填报志愿时咬着牙选了临床医学
填报志愿那一天,窗外的梧桐叶被夏天的风刮得哗啦响,手里的志愿表被汗浸得发皱。
家里人蹲在田埂上抽烟,说当个乡村赤脚医生已经够安稳了,读五年大学要花多少钱,咱们家扛不住啊。我把写好的临床医学四个字又描了一遍,笔尖戳破了纸背。
我记不清多少个夜晚趴在煤油灯下面背系统解剖,宿舍熄灯了就搬个小马扎去走廊蹭应急灯的光,白大褂第一次穿在身上的时候,宽宽大大晃得胳膊都打颤,指尖碰着听诊器冰凉的膜片,突然就红了眼眶。
那时候根本没想过能走到今天,只想着多学一点,以后能给乡里乡亲多看好一个病。
第一次进临床科室跟着带教查房,我攥着笔记本手心全是汗,带教老师让我给病人测血压,我绑袖带绑了三次都歪了,病人笑着说“小姑娘第一次上手吧,没事我不急”,那句话比任何批评都让我记到现在。
放弃留院名额回了乡镇卫生院
毕业那年,有一个留院的名额,导师找我谈了三次话,说留在大平台以后发展好。我收拾东西买了回乡的大巴票,车窗外的高楼一点点退成远山,心里不是没有过波澜。
乡镇卫生院的条件比我想的还要苦,一个科室连我算上才三个人,值夜班连个换班的人都找不到,冬天水管冻住,要自己去井里挑水洗手。有一次凌晨两点接到急诊,是邻村的老农急性阑尾炎,没有手术条件,我陪着救护车走了两个多小时的盘山路,一路捏着血压计的手没松过,直到推进手术室才发现白大褂后背全湿了。
那时候接触的都是常见病多发病,可每一个病人都把全部信任交到你手里。大娘把自己腌的咸菜塞给我,赶集的小伙子带一把刚摘的野樱桃放在值班室,这些细碎的温暖,撑着我熬过一个又一个冷清的冬夜。
我开始跟着县里的专家学全科,跟着跑村跑户做慢性病管理,夜里翻专业书的时候,突然萌生了要去学专科的想法。不是嫌基层苦,是想多学一点真本事,回来能给大家看更多病。
考专硕的那半年,我值完夜班就躲在值班室刷题,窗户外面就是卫生院的老槐树,花开的时候落一地白花瓣,我把单词写在手腕上,配药的时候等消毒的间隙都能瞟两眼。
收到录取通知书那天,我正在给大爷换完输液瓶,手机弹出来通知,我攥着手机靠在墙上,半天说不出话。
扎进专科门诊才懂什么叫如履薄冰
进了专科病区才知道,自己之前走的每一步都算数,基层见过的病例,变成了我理解临床最扎实的基底。可全新的领域还是给了我当头一棒,第一次上台当助手,解剖位置记混了,主刀医生一句话没说,可我下台后对着图谱哭了半小时。
我开始泡在病案室,把近十年的疑难病例都抄了一遍,每天跟着主任出门诊,把病人的每一个主诉都记下来,晚上回去整理成自己的笔记。现在很多人说医生挣钱多,可没人说我们值完四十八小时连路都走不动,没人说我们做手术站一天下来腰都直不起来,连喝口水的空都没有。

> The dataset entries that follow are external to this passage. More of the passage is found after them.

/-- The commands that leave KEY as it is; the others set it. -/
def keepsKey : Instr → Bool
  | .nop | .ldsb | .stsb | .rndf _ | .fwd | .inv | .pad | .unpad => true
  | .kdf | .ldkey | .sbgen | .gensb | .enc | .dec | .zero => false

theorem effect_key_of_keepsKey {i : Instr} {s : State} {e : Effect} (hk : keepsKey i = true)
    (he : effect i s = .ok e) : e.key = s.key := by
  have hset := effect_setsArrays he
  cases i <;> simp_all [keepsKey, Effect.SetsArrays]

/-- A command that keeps KEY hands the given content on, and nothing else of its effect depends on it. -/
theorem effect_withKey_of_keepsKey {i : Instr} (hk : keepsKey i = true) (s : State) (k : Key) :
    effect i (s.withKey k) = Effect.withKey k <$> effect i s := by
  cases i with
  | nop => rfl
  | ldsb => simp only [effect, effectLdsb, map_bind]; rfl
  | stsb => simp only [effect, effectStsb, map_bind]; rfl
  | rndf rnd => simp only [effect, effectRndf, map_bind]; rfl
  | fwd => simp only [effect, effectFwd, effectBlock, map_bind]; rfl
  | inv => simp only [effect, effectInv, effectBlock, map_bind]; rfl
  | pad => simp only [effect, effectPad, map_bind]; rfl
  | unpad => simp only [effect, effectUnpad, map_bind]; rfl
  | kdf | ldkey | sbgen | gensb | enc | dec | zero => cases hk

/-- A command that sets KEY, other than SBGEN, does not look at what KEY held. -/
theorem effect_withKey_of_setsKey {i : Instr} (hk : keepsKey i = false) (hi : i ≠ .sbgen) (s : State)
    (k : Key) : effect i (s.withKey k) = effect i s := by
  cases i with
  | sbgen => exact absurd rfl hi
  | kdf | ldkey | gensb | enc | dec | zero => rfl
  | nop | ldsb | stsb | rndf | fwd | inv | pad | unpad => cases hk

theorem effect_withKey_error {i : Instr} {s : State} {err : CmdError} (hi : i ≠ .sbgen)
    (he : effect i s = .error err) (k : Key) : effect i (s.withKey k) = .error err := by
  cases hk : keepsKey i with
  | true => rw [effect_withKey_of_keepsKey hk, he]; rfl
  | false => rw [effect_withKey_of_setsKey hk hi, he]

/-- An error completion hands KEY on, or has zeroised it (R222, R255). -/
theorem raise_errorBase_withKey (i : Instr) (s : State) (err : CmdError) (k : Key) :
    KeyApart s k (raise (errorBase i s) err) (raise (errorBase i (s.withKey k)) err) := by
  cases i with
  | enc | dec => exact .inl rfl
  | _ => exact .inr ⟨rfl, rfl⟩

/-- The completion of any command but SBGEN. -/
theorem outcomeOf_withKey {i : Instr} (hi : i ≠ .sbgen) (s : State) (k : Key) :
    KeyApart s k (outcomeOf i s) (outcomeOf i (s.withKey k)) := by
  cases he : effect i s with
  | error err =>
    simp only [outcomeOf, he, effect_withKey_error hi he]
    exact raise_errorBase_withKey i s err k
  | ok e =>
    cases hk : keepsKey i with
    | true =>
      have he' : effect i (s.withKey k) = .ok (e.withKey k) := by rw [effect_withKey_of_keepsKey hk, he]; rfl
      simp only [outcomeOf, he, he']
      exact .inr ⟨effect_key_of_keepsKey hk he, rfl⟩
    | false =>
      simp only [outcomeOf, effect_withKey_of_setsKey hk hi, he]
      exact .inl rfl

theorem engineTurn_withKey {s t : State} (hsb : s.busy = true → decode s.cmd ≠ .ok .sbgen)
    (ht : engineTurn s = .next t) (k : Key) :
    ∃ t', engineTurn (s.withKey k) = .next t' ∧ KeyApart s k t t' := by
  rcases engineTurn_cases ht with ⟨hb, rfl⟩ | ⟨hb, i, hd, rfl⟩ | ⟨hb, e, hd, rfl⟩
  · exact ⟨_, engineTurn_idle hb, .inr ⟨rfl, rfl⟩⟩
  · have hi : i ≠ .sbgen := fun h => hsb hb (h ▸ hd)
    exact ⟨_, (engineTurn_command (s := s.withKey k) hb hd).trans (exec_eq_next i _), outcomeOf_withKey hi s k⟩
  · exact ⟨_, engineTurn_illegal hb hd, .inr ⟨rfl, rfl⟩⟩

/-- No register shows KEY. -/
theorem readReg_withKey (s : State) (k : Key) (offset : Nat) : readReg (s.withKey k) offset = readReg s offset := rfl

theorem writeReg_withKey (s : State) (k : Key) (offset : Nat) (v : Word) :
    writeReg (s.withKey k) offset v = (writeReg s offset v).withKey k := by
  cases hb : s.busy <;> unfold writeReg <;> split <;> simp [writeCmd, accept, writeStatus, writeCtrl, State.withKey, hb]

theorem writeReg_key (s : State) (offset : Nat) (v : Word) : (writeReg s offset v).key = s.key := by
  rcases writeReg_cases s offset v with ⟨-, h⟩ | ⟨-, h⟩ | h | h | ⟨-, _, _, _, _, h⟩ | h <;> rw [h] <;> rfl

/-- The host neither reads nor writes KEY. -/
theorem hostAct_withKey {a : HostAction} {s t : State} (ht : hostAct a s = .next t) (k : Key) :
    t.key = s.key ∧ hostAct a (s.withKey k) = .next (t.withKey k) := by
  rcases hostAct_cases ht with ⟨offset, v, rfl, ho, rfl⟩ | ⟨offset, rfl, ho, rfl⟩ |
    ⟨addr, bs, rfl, hb, hr, rfl⟩ | ⟨addr, n, rfl, hb, hr, rfl⟩
  · exact ⟨writeReg_key s offset v, by rw [hostAct_wr ho, writeReg_withKey]⟩
  · exact ⟨rfl, by rw [hostAct_rd ho, readReg_withKey]; rfl⟩
  · exact ⟨rfl, hostAct_mset hb hr⟩
  · exact ⟨rfl, hostAct_mget hb hr⟩

/-- Where a command stores does not depend on KEY; SBGEN stores nowhere. -/
theorem writeRange_withKey (i : Instr) (s : State) (k : Key) : writeRange i (s.withKey k) = writeRange i s := by
  by_cases hi : i = .sbgen
  · subst hi
    cases hkv : s.kv <;> simp [writeRange, effectSbgen, needKey, State.withKey, hkv]
  · cases hk : keepsKey i with
    | true => simp only [writeRange, effect_withKey_of_keepsKey hk]; cases effect i s <;> rfl
    | false => simp only [writeRange, effect_withKey_of_setsKey hk hi]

遇到不理解的病人,指着鼻子骂你乱开药,委屈只能咽回肚子里,转身还要接着给下一个病人看诊。可也总能遇到让人暖到心坎里的事,之前在基层看过的病人辗转找到我门诊,拉着我的手说“我就相信你看的”,那一瞬间所有累都烟消云散。
哪有什么天生的专家,不过是一群普通人,咬着牙一件事一件事扛过来罢了。
我现在还记得刚入医学院的时候,宣誓说“健康所系,性命相托”,那时候只是照本宣科读,现在几十年走下来,才懂这八个字有多重。
走了这么远 才懂初心最珍贵
现在我成了三甲医院的专科医生,出门诊的时候还是习惯给病人把话说得慢一点,把注意事项写得清楚一点,就像当年在乡镇卫生院那样。
很多年轻医生问我,怎么坚持走下来的,我总说,你心里装着病人,就不会觉得累。从乡村田埂走到三甲门诊,我走了快二十年,这一路上遇到过数不清的坎,遇到过想放弃的时刻,可只要穿上白大褂,只要看到病人期待的眼睛,就知道自己选的路没错。
普通人的励志从来不是什么惊天动地的逆袭,就是一步一个脚印,走得稳一点,走得久一点,把自己该做的事做好。
如果你也正在为选择迷茫,如果你也在自己的岗位上熬得很苦,不妨看看脚下的路,你走的每一步,都算数。